Neither of those questions lends itself to an easy answer. The first is challenging because so many parties made mistakes that led to the meltdown, said David Stevens, the former FHA head who now serves as CEO of the Mortgage Bankers Association.
“Our entire industry made pathetically bad decisions,” he said. “We all participated in this mess that we got into.”
On the mortgage financing side, the short-term solution to the problem was getting as far away from the loose conditions of the previous decade as possible.
“As an industry, we had to get back to solid, sound underwriting — full documentation and verification of income and assets,” said Cara Heiden, co-president of Wells Fargo Home Mortgage.
“We’ve clearly improved the credit standards and credit policy,” said Michael Williams, CEO, Fannie Mae. “Now we’re pretty comfortable with the credit quality that we have.”
Other panelists expressed concern that the pendulum had swung too far in the direction of caution. “A lot of people are intimidated because they’ve heard how restricted and conservative lending is,” Heiden acknowledged. That fear, combined with lender recalcitrance, has restrained a recovery in housing.
Panelists identified the following conditions as necessary for a sustained resurgence in mortgage lending:
▪ Economic confidence: To get lending back to normal, “there’s a level of confidence needed in the market more broadly,” Stevens said. That’s getting better, though, in part because of performance improvements in financial institutions’ assets. “That means the healing process is on its way,” said Doug Jones, consumer sales & institutional mortgage service executive at Bank of America Home Loan.
▪ Job creation: “The key to the stability of the housing market is the stability of the jobs market,” said Marc Morial, CEO of the National Urban League. “A person without a job can’t afford anything. They can’t afford a mortgage and they can’t afford to rent.” While the private sector has been adding jobs in recent months, the unemployment rate is still well above what’s considered a full-employment level. And job insecurity and income stagnation have contributed to consumer anxiety.
▪ Government support: Some kind of government backstop is needed to hold up mortgage lending in good times and bad. Although some have argued for a fully privatized mortgage market, that approach is untenable, said Martin Eakes, CEO of Self-Help/Center for Responsible Lending. He explained that their case is “premised on a private mortgage lending market that never existed,” at least not since 1934, when the Home Owners Loan Corp. (HOLC) was formed. Free-market advocates aren’t arguing that we “should go back to 1999. They’re arguing that we should go back to 1929,” Eakes said.

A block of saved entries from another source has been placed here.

@[simp] theorem obsSwap (s : State) : (State.obsSwap s).cmn = s.cmn ∧ (State.obsSwap s).seq = s.seq ∧
    (State.obsSwap s).tly = s.tly ∧ (State.obsSwap s).adm = s.adm ∧ (State.obsSwap s).beam = s.beam ∧
    (State.obsSwap s).ctl = s.ctl ∧ (State.obsSwap s).fcs = s.fcs ∧ (State.obsSwap s).sns = s.sns ∧
    (State.obsSwap s).dom = s.dom ∧ (State.obsSwap s).clk = s.clk ∧ (State.obsSwap s).vrg = s.vrg ∧
    (State.obsSwap s).pmb = s.pmb ∧ (State.obsSwap s).frm = s.frm ∧ (State.obsSwap s).tre = s.tre ∧
    (State.obsSwap s).mbs = s.mbs ∧ (State.obsSwap s).mbn = s.mbn ∧ (State.obsSwap s).rck = s.rck ∧
    (State.obsSwap s).aut = s.aut ∧ (State.obsSwap s).rst = s.rst ∧ (State.obsSwap s).rel = s.rel ∧
    (State.obsSwap s).evt = s.evt ∧ (State.obsSwap s).trc = s.trc ∧ (State.obsSwap s).hdr = s.hdr ∧
    (State.obsSwap s).stg = s.stg ∧ (State.obsSwap s).hst = s.hst ∧ (State.obsSwap s).pairLo = s.pairLo ∧
    (State.obsSwap s).now = s.now ∧ (State.obsSwap s).free = s.free ∧ (State.obsSwap s).pending = s.pending := by
  unfold State.obsSwap; simp

@[simp] theorem obsPower (s : State) : (State.obsPower s).cmn = s.cmn ∧ (State.obsPower s).seq = s.seq ∧
    (State.obsPower s).tly = s.tly ∧ (State.obsPower s).adm = s.adm ∧ (State.obsPower s).beam = s.beam ∧
    (State.obsPower s).ctl = s.ctl ∧ (State.obsPower s).fcs = s.fcs ∧ (State.obsPower s).sns = s.sns ∧
    (State.obsPower s).dom = s.dom ∧ (State.obsPower s).clk = s.clk ∧ (State.obsPower s).vrg = s.vrg ∧
    (State.obsPower s).pmb = s.pmb ∧ (State.obsPower s).frm = s.frm ∧ (State.obsPower s).tre = s.tre ∧
    (State.obsPower s).mbs = s.mbs ∧ (State.obsPower s).mbn = s.mbn ∧ (State.obsPower s).rck = s.rck ∧
    (State.obsPower s).aut = s.aut ∧ (State.obsPower s).rst = s.rst ∧ (State.obsPower s).rel = s.rel ∧
    (State.obsPower s).evt = s.evt ∧ (State.obsPower s).trc = s.trc ∧ (State.obsPower s).hdr = s.hdr ∧
    (State.obsPower s).stg = s.stg ∧ (State.obsPower s).hst = s.hst ∧ (State.obsPower s).pairLo = s.pairLo ∧
    (State.obsPower s).now = s.now ∧ (State.obsPower s).free = s.free ∧ (State.obsPower s).pending = s.pending := by
  unfold State.obsPower; simp

@[simp] theorem tsMod (s : State) (i : Nat) (f : SnsTs → SnsTs) : (State.tsMod s i f).cmn = s.cmn ∧
    (State.tsMod s i f).seq = s.seq ∧ (State.tsMod s i f).tly = s.tly ∧ (State.tsMod s i f).adm = s.adm ∧
    (State.tsMod s i f).beam = s.beam ∧ (State.tsMod s i f).ctl = s.ctl ∧ (State.tsMod s i f).fcs = s.fcs ∧
    (State.tsMod s i f).thm = s.thm ∧ (State.tsMod s i f).dom = s.dom ∧ (State.tsMod s i f).clk = s.clk ∧
    (State.tsMod s i f).vrg = s.vrg ∧ (State.tsMod s i f).pmb = s.pmb ∧ (State.tsMod s i f).frm = s.frm ∧
    (State.tsMod s i f).tre = s.tre ∧ (State.tsMod s i f).mbs = s.mbs ∧ (State.tsMod s i f).mbn = s.mbn ∧
    (State.tsMod s i f).rck = s.rck ∧ (State.tsMod s i f).aut = s.aut ∧ (State.tsMod s i f).rst = s.rst ∧
    (State.tsMod s i f).rel = s.rel ∧ (State.tsMod s i f).evt = s.evt ∧ (State.tsMod s i f).trc = s.trc ∧
    (State.tsMod s i f).hdr = s.hdr ∧ (State.tsMod s i f).stg = s.stg ∧ (State.tsMod s i f).hst = s.hst ∧
    (State.tsMod s i f).pairLo = s.pairLo ∧ (State.tsMod s i f).now = s.now ∧ (State.tsMod s i f).free = s.free ∧
    (State.tsMod s i f).pending = s.pending := by
  unfold State.tsMod; simp

@[simp] theorem onSns (s : State) (f : Sns → Sns) : (State.onSns s f).cmn = s.cmn ∧
    (State.onSns s f).seq = s.seq ∧ (State.onSns s f).tly = s.tly ∧ (State.onSns s f).adm = s.adm ∧
    (State.onSns s f).beam = s.beam ∧ (State.onSns s f).ctl = s.ctl ∧ (State.onSns s f).fcs = s.fcs ∧
    (State.onSns s f).thm = s.thm ∧ (State.onSns s f).dom = s.dom ∧ (State.onSns s f).clk = s.clk ∧
    (State.onSns s f).vrg = s.vrg ∧ (State.onSns s f).pmb = s.pmb ∧ (State.onSns s f).frm = s.frm ∧
    (State.onSns s f).tre = s.tre ∧ (State.onSns s f).mbs = s.mbs ∧ (State.onSns s f).mbn = s.mbn ∧
    (State.onSns s f).rck = s.rck ∧ (State.onSns s f).aut = s.aut ∧ (State.onSns s f).rst = s.rst ∧
    (State.onSns s f).rel = s.rel ∧ (State.onSns s f).evt = s.evt ∧ (State.onSns s f).trc = s.trc ∧
    (State.onSns s f).hdr = s.hdr ∧ (State.onSns s f).stg = s.stg ∧ (State.onSns s f).hst = s.hst ∧
    (State.onSns s f).pairLo = s.pairLo ∧ (State.onSns s f).now = s.now ∧ (State.onSns s f).free = s.free ∧
    (State.onSns s f).pending = s.pending := by
  unfold State.onSns; simp

@[simp] theorem tsCount (s : State) : (State.tsCount s).cmn = s.cmn ∧ (State.tsCount s).seq = s.seq ∧
    (State.tsCount s).tly = s.tly ∧ (State.tsCount s).adm = s.adm ∧ (State.tsCount s).beam = s.beam ∧
    (State.tsCount s).ctl = s.ctl ∧ (State.tsCount s).fcs = s.fcs ∧ (State.tsCount s).thm = s.thm ∧
    (State.tsCount s).sns = s.sns ∧ (State.tsCount s).dom = s.dom ∧ (State.tsCount s).clk = s.clk ∧
    (State.tsCount s).vrg = s.vrg ∧ (State.tsCount s).pmb = s.pmb ∧ (State.tsCount s).frm = s.frm ∧
    (State.tsCount s).tre = s.tre ∧ (State.tsCount s).mbs = s.mbs ∧ (State.tsCount s).mbn = s.mbn ∧
    (State.tsCount s).rck = s.rck ∧ (State.tsCount s).aut = s.aut ∧ (State.tsCount s).rst = s.rst ∧
    (State.tsCount s).evt = s.evt ∧ (State.tsCount s).trc = s.trc ∧ (State.tsCount s).hdr = s.hdr ∧
    (State.tsCount s).stg = s.stg ∧ (State.tsCount s).hst = s.hst ∧ (State.tsCount s).pairLo = s.pairLo ∧
    (State.tsCount s).now = s.now ∧ (State.tsCount s).free = s.free ∧ (State.tsCount s).pending = s.pending := by
  unfold State.tsCount; simp

@[simp] theorem sensorFail (s : State) (i reason : Nat) : (State.sensorFail s i reason).cmn = s.cmn ∧
    (State.sensorFail s i reason).seq = s.seq ∧ (State.sensorFail s i reason).tly = s.tly ∧
    (State.sensorFail s i reason).adm = s.adm ∧ (State.sensorFail s i reason).beam = s.beam ∧
    (State.sensorFail s i reason).ctl = s.ctl ∧ (State.sensorFail s i reason).fcs = s.fcs ∧
    (State.sensorFail s i reason).thm = s.thm ∧ (State.sensorFail s i reason).dom = s.dom ∧
    (State.sensorFail s i reason).clk = s.clk ∧ (State.sensorFail s i reason).vrg = s.vrg ∧
    (State.sensorFail s i reason).pmb = s.pmb ∧ (State.sensorFail s i reason).frm = s.frm ∧
    (State.sensorFail s i reason).tre = s.tre ∧ (State.sensorFail s i reason).mbs = s.mbs ∧
    (State.sensorFail s i reason).mbn = s.mbn ∧ (State.sensorFail s i reason).rck = s.rck ∧
    (State.sensorFail s i reason).aut = s.aut ∧ (State.sensorFail s i reason).rst = s.rst ∧
    (State.sensorFail s i reason).trc = s.trc ∧ (State.sensorFail s i reason).stg = s.stg ∧
    (State.sensorFail s i reason).hst = s.hst ∧ (State.sensorFail s i reason).pairLo = s.pairLo ∧
    (State.sensorFail s i reason).now = s.now ∧ (State.sensorFail s i reason).free = s.free ∧
    (State.sensorFail s i reason).pending = s.pending := by
  unfold State.sensorFail; simp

▪ Renewed demand for homes: If consumers don’t want homes, they won’t take out mortgages. And Diana Olick, CNBC real estate reporter and moderator of the panel, noted that under-30 consumers don’t seem to be as interested in home ownership as their parents. However, Stevens dismissed this as a short-term aberration. “This is purely a result of instability and insecurity,” he said, and added if stabilization of home prices lasts and the price of renting rises, demand for home ownership will go up. Furthermore, research from Wells Fargo shows that 75 percent of Generation Y still wants the American Dream of home ownership, Heiden said.
All the panelists expressed confidence that the mortgage lending environment would improve over time, but they said it would likely operate somewhat differently from the system that persisted through the latter half of the 20th century.
“The reason this conversation is so important is that this is a remake in the housing architecture, one that we’re going to have to live with for a long time,” Morial said. “We have to think about what kind of nation, communities, and financial system we want to build for the 21st century.”